Inoltre, che ci sia una lacuna conoscitiva sul brigantaggio lo ribadisce Francesco Tigani Sava nel Capitolo I: «Di questo fenomeno, al tempo stesso sociale e politico che per secoli ha funestato la società meridionale e quella calabrese in particolare, che cosa conoscono soprattutto le nuove generazioni?

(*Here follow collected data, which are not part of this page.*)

-- ==== Sys2Proof/Machine/Operands.lean ====
section
/-!
DEFINITION. Operand forms: immediates and their extension (R127, R128), the W forms (R142), effective addresses
(R145), jump targets (R149), and the integer operations that several instructions share.
-/

namespace Sys2Proof.Machine

/-- A 16-bit immediate marked signed (R127). -/
def imm16s (i : BitVec 16) : DWord := i.signExtend 64

/-- A 16-bit immediate that is not (R127). -/
def imm16z (i : BitVec 16) : DWord := i.setWidth 64

/-- An operation of a given width on two operands. -/
abbrev BinOp := (n : Nat) → BitVec n → BitVec n → BitVec n

/-- R142's W: on bits [31:0] with the result sign-extended, or on all 64 bits. -/
def alu (w : Bool) (f : BinOp) (x y : DWord) : DWord :=
  if w then (f 32 (x.setWidth 32) (y.setWidth 32)).signExtend 64 else f 64 x y

/-- 0 or 1 of a width. -/
def bitv (n : Nat) (b : Bool) : BitVec n := BitVec.ofNat n (bit b)

/-- Leading zeros of a value of width n; n for zero (R142). -/
def clzNat (n v : Nat) : Nat := if v = 0 then n else n - 1 - Nat.log2 v

/-- Trailing zeros of a value of width n; n for zero (R142). -/
def ctzNat (n v : Nat) : Nat := ((List.range n).find? (fun i => v.testBit i)).getD n

/-- Set bits of a value of width n (R142). -/
def popNat (n v : Nat) : Nat := ((List.range n).filter (fun i => v.testBit i)).length

/-! The operations of R142. Shift amounts are the low bits of y: y mod the width. -/

def opAdd : BinOp := fun _ x y => x + y
def opSub : BinOp := fun _ x y => x - y
def opAnd : BinOp := fun _ x y => x &&& y
def opOr : BinOp := fun _ x y => x ||| y
def opXor : BinOp := fun _ x y => x ^^^ y
def opShl : BinOp := fun n x y => x <<< (y.toNat % n)
def opShr : BinOp := fun n x y => x >>> (y.toNat % n)
def opSra : BinOp := fun n x y => x.sshiftRight (y.toNat % n)
def opRol : BinOp := fun n x y => x.rotateLeft (y.toNat % n)
def opSlt : BinOp := fun n x y => bitv n (x.slt y)
def opSltu : BinOp := fun n x y => bitv n (x.ult y)
def opMin : BinOp := fun _ x y => if x.slt y then x else y
def opMax : BinOp := fun _ x y => if x.slt y then y else x
def opMinu : BinOp := fun _ x y => if x.ult y then x else y
def opMaxu : BinOp := fun _ x y => if x.ult y then y else x
def opClz : BinOp := fun n x _ => BitVec.ofNat n (clzNat n x.toNat)
def opCtz : BinOp := fun n x _ => BitVec.ofNat n (ctzNat n x.toNat)
def opPopc : BinOp := fun n x _ => BitVec.ofNat n (popNat n x.toNat)

/-! The operations of R144; a zero divisor gives quotient 0 and remainder x. -/

def opMul : BinOp := fun _ x y => x * y
def opDiv : BinOp := fun _ x y => if y = 0 then 0 else x.sdiv y
def opDivu : BinOp := fun _ x y => if y = 0 then 0 else x / y
def opRem : BinOp := fun _ x y => if y = 0 then x else x.srem y
def opRemu : BinOp := fun _ x y => if y = 0 then x else x % y

/-- Bits [127:64] of the signed product (R144). -/
def mulHigh (x y : DWord) : DWord := ((x.signExtend 128 * y.signExtend 128) >>> 64).setWidth 64

/-- Bits [127:64] of the unsigned product (R144). -/
def mulHighU (x y : DWord) : DWord := ((x.setWidth 128 * y.setWidth 128) >>> 64).setWidth 64

/-- Whether a division's divisor is zero at its width (R144). -/
def divZero (w : Bool) (y : DWord) : Bool := if w then y.setWidth 32 == 0 else y == 0

/-- The effective address of a load, store or CACHE operation (R145). -/
def effAddr (base : DWord) (imm : BitVec 16) : DWord := base + imm16s imm

/-- A branch or jump offset in words from a word (R128): the target, an integer. -/
def jumpTarget (pc : Nat) (off : Int) : Int := pc + off

/-- A branch target outside the CTL memory (R128). -/
def targetBad (t : Int) : Bool := t < 0 || 16383 < t

/-- Sign- or zero-extension of n loaded bytes (R145). -/
def extendLoad (signed : Bool) (bs : List Byte) : DWord :=
  let v := BitVec.ofNat (8 * bs.length) (leNat bs)
  if signed then v.signExtend 64 else v.setWidth 64

/-- The low n bytes of a register, as a store writes them (R145). -/
def storeBytes (n : Nat) (v : DWord) : List Byte := leBytes n v.toNat

/-! ### Lane operands of CMP are in Machine/Lanes.lean -/

end Sys2Proof.Machine
end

A parte qualche frettoloso accenno che si trova nei loro manuali di storia e le occasionali “lezioni” sull’argomento di non molti insegnanti particolarmente sensibili ai problemi di storia locale, la complessità di una vicenda lunga, sanguinosa, violenta al di là di ogni immaginazione, con radici profonde nell’economia e nella stessa mentalità delle popolazioni del Sud si perde tra i tanti argomenti che essi studiano nel corso dell’anno scolastico». La lettura di Francesco Tigani Sava è, come abbiamo già detto, classica e riconduce il fenomeno al meridionalismo più canonico.

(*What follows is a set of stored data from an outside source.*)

-- ==== Sys2Proof/Machine/Perform.lean ====
section
/-!
DEFINITION. Accesses performed after they have issued (R261), what units read and write ahead of the rest, granule by
granule (R45, R174, R226, R257), and how a task is brought to the points at which it stops (R163, R180, R233, R309).
-/

namespace Sys2Proof.Machine

/-! ### Accesses performed at homes elsewhere (R261) -/

/-- A byte of a load as it is performed. -/
def State.landByte (s : State) (who : Who) (b : LateByte) : Byte :=
  match b with
  | .here b => b
  | .away va l => s.readByte who l va l.pa

/-- The element that a lane of a vector load has read. -/
def State.lateElem (s : State) (who : Who) (t : EType) (hi : Bool) (bs : List LateByte) : Nat :=
  let v := leNat (bs.map (s.landByte who))
  if t = .k4 then v / 16 ^ bit hi % 16 else v

/-- The vector register of a load whose bytes have been read. -/
def State.lateVec (s : State) (who : Who) (old : VReg) (t : EType) (lanes : List (Nat × Bool × List LateByte)) : VReg :=
  setLanes old t (fun i => (lanes.find? (fun p => p.1 == i)).map (fun p => s.lateElem who t p.2.1 p.2.2))

/-- The uid of the task whose agent makes an access. -/
def Agent.task (a : Agent) : Option Nat :=
  match a with
  | .direct => none
  | .seq u _ => some u
  | .op u _ _ => some u
  | .mat u _ => some u
  | .job u _ _ => some u
  | .coll _ => none

/-- The core of an access's task. -/
def State.postCore (s : State) (p : Post) : Option CoreId := p.who.agent.task.bind s.whereIs

/-- A load that has been performed reaches a core: its register takes the value. -/
def State.finishLoad (s : State) (c : CoreId) (p : Post) : State :=
  match p.kind with
  | .write _ => s
  | .load d n sg => s.onCore c (fun k => k.onCtl (fun x => x.setReg d (extendLoad sg (s.readLeaf p.who p.leaf p.va n))))
  | .vload v ty lanes =>
    s.onCore c (fun k => k.onCmp (fun x =>
      { x with v := x.v.set v.toNat (s.lateVec p.who (x.v[v.toNat]'(v.isLt)) ty lanes) v.isLt }))

/-- What an access does as it is performed: a write at its home; a load for its task's register, if the task still runs. -/
def State.effectPost (s : State) (p : Post) : State :=
  match p.kind with
  | .write bs => s.performLeaf p.who p.leaf p.va bs
  | .load _ _ _ =>
    match s.postCore p with
    | some c => s.finishLoad c p
    | none => s
  | .vload _ _ _ =>
    match s.postCore p with
    | some c => s.finishLoad c p
    | none => s

/-- An engine's sequencer hears that an access of its own has been performed. -/
def EngCtl.landed (g : EngCtl) (n : Nat) : EngCtl :=
  { g with away := g.away.filter (fun m => m != n)
           pushq := g.pushq.map (fun p => { p with after := p.after.filter (fun m => m != n) }) }

/-- An access of a core's engine has been performed: the pushes that waited for it alone are made, unless nothing of the core
goes on (R26, R66, R256, R261). -/
def Core.landed (k : Core) (n : Nat) : Core :=
  let one (e : Engine) (k : Core) : Core :=
    if (k.eng e).away.contains n then
      let k := k.onEng e (fun g => g.landed n)
      if k.stopped then k else k.drainPushes e
    else k
  one .sts (one .cmp (one .lds k))

/-- Whether the accesses of an agent are those of an engine's sequencer. -/
def Agent.isEngSeq : Agent → Bool
  | .direct => false
  | .seq _ .ctl => false
  | .seq _ .lds => true
  | .seq _ .cmp => true
  | .seq _ .sts => true
  | .op _ _ _ => false
  | .mat _ _ => false
  | .job _ _ _ => false
  | .coll _ => false

/-- An access is performed. -/
def State.performPost (s : State) (p : Post) : State :=
  let t := s.effectPost p
  if p.who.agent.isEngSeq then t.onEvery (fun k => k.landed p.num) else t

/-- Whether an access is a load. -/
def Post.isLoad (p : Post) : Bool :=
  match p.kind with
  | .write _ => false
  | .load _ _ _ => true
  | .vload _ _ _ => true

/-- Whether a load may now reach its core: nothing of a core changes while its clocks are held or its world is sealed
(R66, R327). -/
def State.mayReach (s : State) (p : Post) : Bool :=
  !p.isLoad ||
    (match s.postCore p with
     | some c => !(s.core c).hold && !(s.core c).still
     | none => true)

/-- An access under way, by its number, is performed if none that must come first is still under way. -/
def State.perform (s : State) (n : Nat) : State :=
  match s.posted.find? (fun p => p.num == n) with
  | none => s
  | some p =>
    if s.mayPerform p && s.mayReach p then { s with posted := s.posted.filter (fun q => q.num != n) }.performPost p else s

/-- Every access under way of the agents of a task that have a load under way is performed, in the order of issue: the
registers that a save takes are complete. -/
def State.flushLoads (s : State) (uid : Nat) : State :=
  let loading (p : Post) : Bool := p.who.agent.ofTask uid && s.posted.any (fun q => q.isLoad && q.who.agent == p.who.agent)
  (s.posted.filter loading).foldl (fun t p => t.performPost p) { s with posted := s.posted.filter (fun p => !loading p) }

/-! ### Granules read ahead (R45, R174, R226, R257) -/

/-- A granule of 16 bytes as a unit would now read it, with the device and the number under which it is kept; none where
the read would fault or would meet a tile in flight, and for an ordinary access of a home elsewhere, which is one of its
own (R261). -/
def State.aheadBytes (s : State) (k : Core) (who : Who) (sp : Space) (g : Nat) : Option (Option Nat × Nat × List Byte) :=
  if sp = .glob then
    match s.access who .load (16 * g) 16 with
    | .ok l =>
      if s.away l && who.agent.ordinary then none
      else some (l.dev, l.pa / 16, (List.range 16).map (fun i => s.readOwn who l (16 * g + i) (l.pa + i)))
    | .error _ => none
  else if decide (16 * g + 16 ≤ bufSize sp) && !k.cBusy sp (16 * g) 16 && (k.badAt sp (16 * g) 16).isNone then
    some (none, g, k.bufBytes sp (16 * g) 16)
  else none

/-- A unit reads a granule ahead; what it read for an earlier word is forgotten. -/
def State.ahead (s : State) (k : Core) (who : Who) (sp : Space) (g : Nat) : State :=
  let tag := s.peekTag who
  match s.aheadBytes k who sp g with
  | none => s
  | some (dev, n, bs) =>
    { s with peeks := s.peeks.filter (fun p =>
        !(p.agent == who.agent && (p.tag != tag || (p.sp == sp && p.dev == dev && p.g == n)))) ++
        [{ agent := who.agent, tag := tag, sp := sp, dev := dev, g := n, bytes := bs }] }

/-- The space of a vector load or of an SLD from memory, and whether it takes FULL granules only. -/
def loadSpace (i : Instr) : Option (Tok × Space × Bool) :=
  match i with
  | .vld t _ _ _ sp q => some (t, sp, q != .plain)
  | .vldi t _ _ _ sp q => some (t, sp, q != .plain)
  | .vldb t _ _ _ sp q => some (t, sp, q != .plain)
  | .vgath t _ _ _ _ sp => some (t, sp, false)
  | .sld t _ _ .glob => some (t, .glob, false)
  | _ => none

/-- Whether CMP's vector load may read: it issues, its tokens present, or waits on granules. -/
def Core.mayPeek (k : Core) (t : Tok) : Bool :=
  (k.mayIssue .cmp && k.tokensPresent (popFifos .cmp t)) || (decide (k.cmp.eng.wait = .fullEmpty) && !k.hold)

/-- The words of LDS and STS that read a record as they issue (R172, R184, R290). -/
def readsRecord (i : Instr) : Option Tok :=
  match i with
  | .boxld t _ _ => some t
  | .coll t _ => some t
  | .mdec t _ => some t
  | _ => none

/-- LDS or STS reads a granule of the record that the word it stands at reads. -/
def State.peekRec (s : State) (c : CoreId) (sts : Bool) (g : Nat) : State :=
  let k := s.core c
  let e := xferEng sts
  match readsRecord (k.instrAt e.seqr (fetchOf e) (engWords e) (k.eng e).pc) with
  | none => s
  | some t =>
    if s.halts c || !k.mayIssue e || !k.tokensPresent (popFifos e t) then s
    else { s with actCore := c, actSeq := e.seqr }.ahead k { s with actCore := c, actSeq := e.seqr }.engWho .glob g

/-- CMP reads a granule for the vector load it stands at. -/
def State.peekCmp (s : State) (c : CoreId) (g : Nat) : State :=
  let k := s.core c
  match loadSpace (k.instrAt .cmp .cmp (engWords .cmp) k.cmp.eng.pc) with
  | none => s
  | some (t, sp, full) =>
    if s.halts c || !k.mayPeek t || (full && !k.allFull sp [g]) then s
    else { s with actCore := c, actSeq := .cmp }.ahead k { s with actCore := c, actSeq := .cmp }.engWho sp g

/-- A copy step in flight, not held by a service, with units left. -/
def Xfer.moving (x : Xfer) (op : Nat) : Option (Op × CopyOp) :=
  match x.op op with
  | none => none
  | some o =>
    match o.kind with
    | .copy p => if p.held || bxUnits p.box ≤ p.unit then none else some (o, p)
    | .coll _ _ => none
    | .mdec => none

/-- A copy step reads a granule of its source. -/
def State.peekCopy (s : State) (c : CoreId) (sts : Bool) (op g : Nat) : State :=
  match ((s.core c).xfer sts).moving op with
  | none => s
  | some (o, p) => if s.halts c || p.kind == .zero then s else s.ahead (s.core c) (s.opWho c sts o) p.ssp g

/-- A copy step moves one granule of its next unit's destination, the unit's checks passed. -/
def State.copyPart (s : State) (c : CoreId) (sts : Bool) (op g : Nat) : State :=
  match ((s.core c).xfer sts).moving op with
  | none => s
  | some (o, p) =>
    if s.halts c then s
    else
      match s.unitOf (s.core c) (s.opWho c sts o) p with
      | .error _ => s
      | .ok (j, plan) =>
        match plan.dst with
        | none => s
        | some a =>
          if (granules a.toNat plan.n).contains g && !p.done.contains g then
            let part := plan.part a (s.unitBytes (s.core c) (s.opWho c sts o) p plan) g
            (s.putUnit c (s.opWho c sts o) p part.1 part.2).onCore c (fun k => k.onXfer sts (fun x =>
              x.setOp { o with kind := .copy { p with row := some (p.rowNo, j), done := p.done ++ [g] } }))
          else s

/-! ### Stop points (R163, R180, R233, R309) -/

/-- Whether a step has moved a part of its next unit. -/
def Op.midUnit (o : Op) : Bool :=
  match o.kind with
  | .copy p => !p.done.isEmpty
  | .coll _ _ => false
  | .mdec => false

/-- A transfer sequencer's steps come to a unit boundary (R180). -/
def State.closeUnits (s : State) (c : CoreId) (sts : Bool) : State :=
  (((s.core c).xfer sts).ops.filter Op.midUnit).foldl (fun t o => t.runUnits c (xferEng sts) sts o.id 1) s

/-- CMP comes to a word boundary: a store between its two accesses makes the second. -/
def State.closeNib (s : State) (c : CoreId) : State :=
  if (s.core c).cmp.eng.wait = .nibble then { s with actCore := c, actSeq := .cmp }.finishNib else s

/-- A core's task comes to its stop points: words, units and elements at their boundaries, loads done, what was read
ahead forgotten. -/
def State.toStop (s : State) (c : CoreId) : State :=
  let uid := (s.core c).theTask.uid
  let s := (((s.closeNib c).closeUnits c false).closeUnits c true).flushLoads uid
  { s.onCore c (fun k => k.onCmp (fun q => { q with mq := q.mq.map (fun m => { m with nib := none }) })) with
    peeks := s.peeks.filter (fun p => match p.agent with
      | .job _ _ _ => true
      | _ => !p.agent.ofTask uid) }

end Sys2Proof.Machine
end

Tuttavia c’è una ambiguità: il lungo riferimento a Cesare Lombroso, operato nel Capitolo II. È impossibile riferire il maxiprocesso del 1867 riportato nel libro alle teorie del celebre criminologo veronese per il semplice motivo che all’epoca la tesi lombrosiana del delinquente nato era di là da venire. Infatti, stando alle annotazioni dello stesso Lombroso, la prima intuizione sull’innatismo criminale risale a fine 1871, l’anno in cui lo studioso esaminò il cranio del presunto brigante Giuseppe Villella, mentre la prima teorizzazione completa dell’argomento si ha nel celebre L’Uomo Delinquente, la cui prima edizione risale al 1876. Fino ad allora, come correttamente riporta Francesco Tigani Sava, l’unico scritto di Lombroso sul Sud è In Calabria (1864), un pamphlet appassionato che, paradossalmente, anticipa molte tematiche del futuro meridionalismo.
Insomma, il maxiprocesso non fu lombrosiano, salvo che non si voglia pensare a un lombrosismo senza Lombroso. Le varie descrizioni estetiche degli imputati e dei condannati, semmai e più semplicemente, sono dovute al costume letterario (tracimato nel linguaggio giornalistico) dell’epoca, per cui il delinquente era sempre brutto e cattivo. Per fare una battuta, si può dire che per avere un cattivo figo ci sono voluti i film di Dracula con Christopher Lee…
Stesso discorso per la pretesa insensibilità sociale dei magistrati calabresi che gestirono il processo, denunciata anch’essa da Tigani Sava: una cosa è la ricerca delle cause sociali del crimine, un’altra l’applicazione della legge, soprattutto delle leggi d’emergenza, come appunto la legge Pica. Eccedere con l’interpretazione sociale significa, anche nel caso delicato del brigantaggio, disconoscere la funzione, comunque importante, di tutela dell’ordine pubblico e della sicurezza, demandata, soprattutto in quegli anni terribili, alla magistratura, alle forze dell’ordine e all’esercito.
Ci fermiamo qui, sebbene l’argomento meriterebbe un dibattito più ampio. Dibattito che Briganti di Calabria ha il merito di aver riaperto nei confronti del grande pubblico, altrimenti condannato a sorbirsi le tesi del revisionismo più commerciale.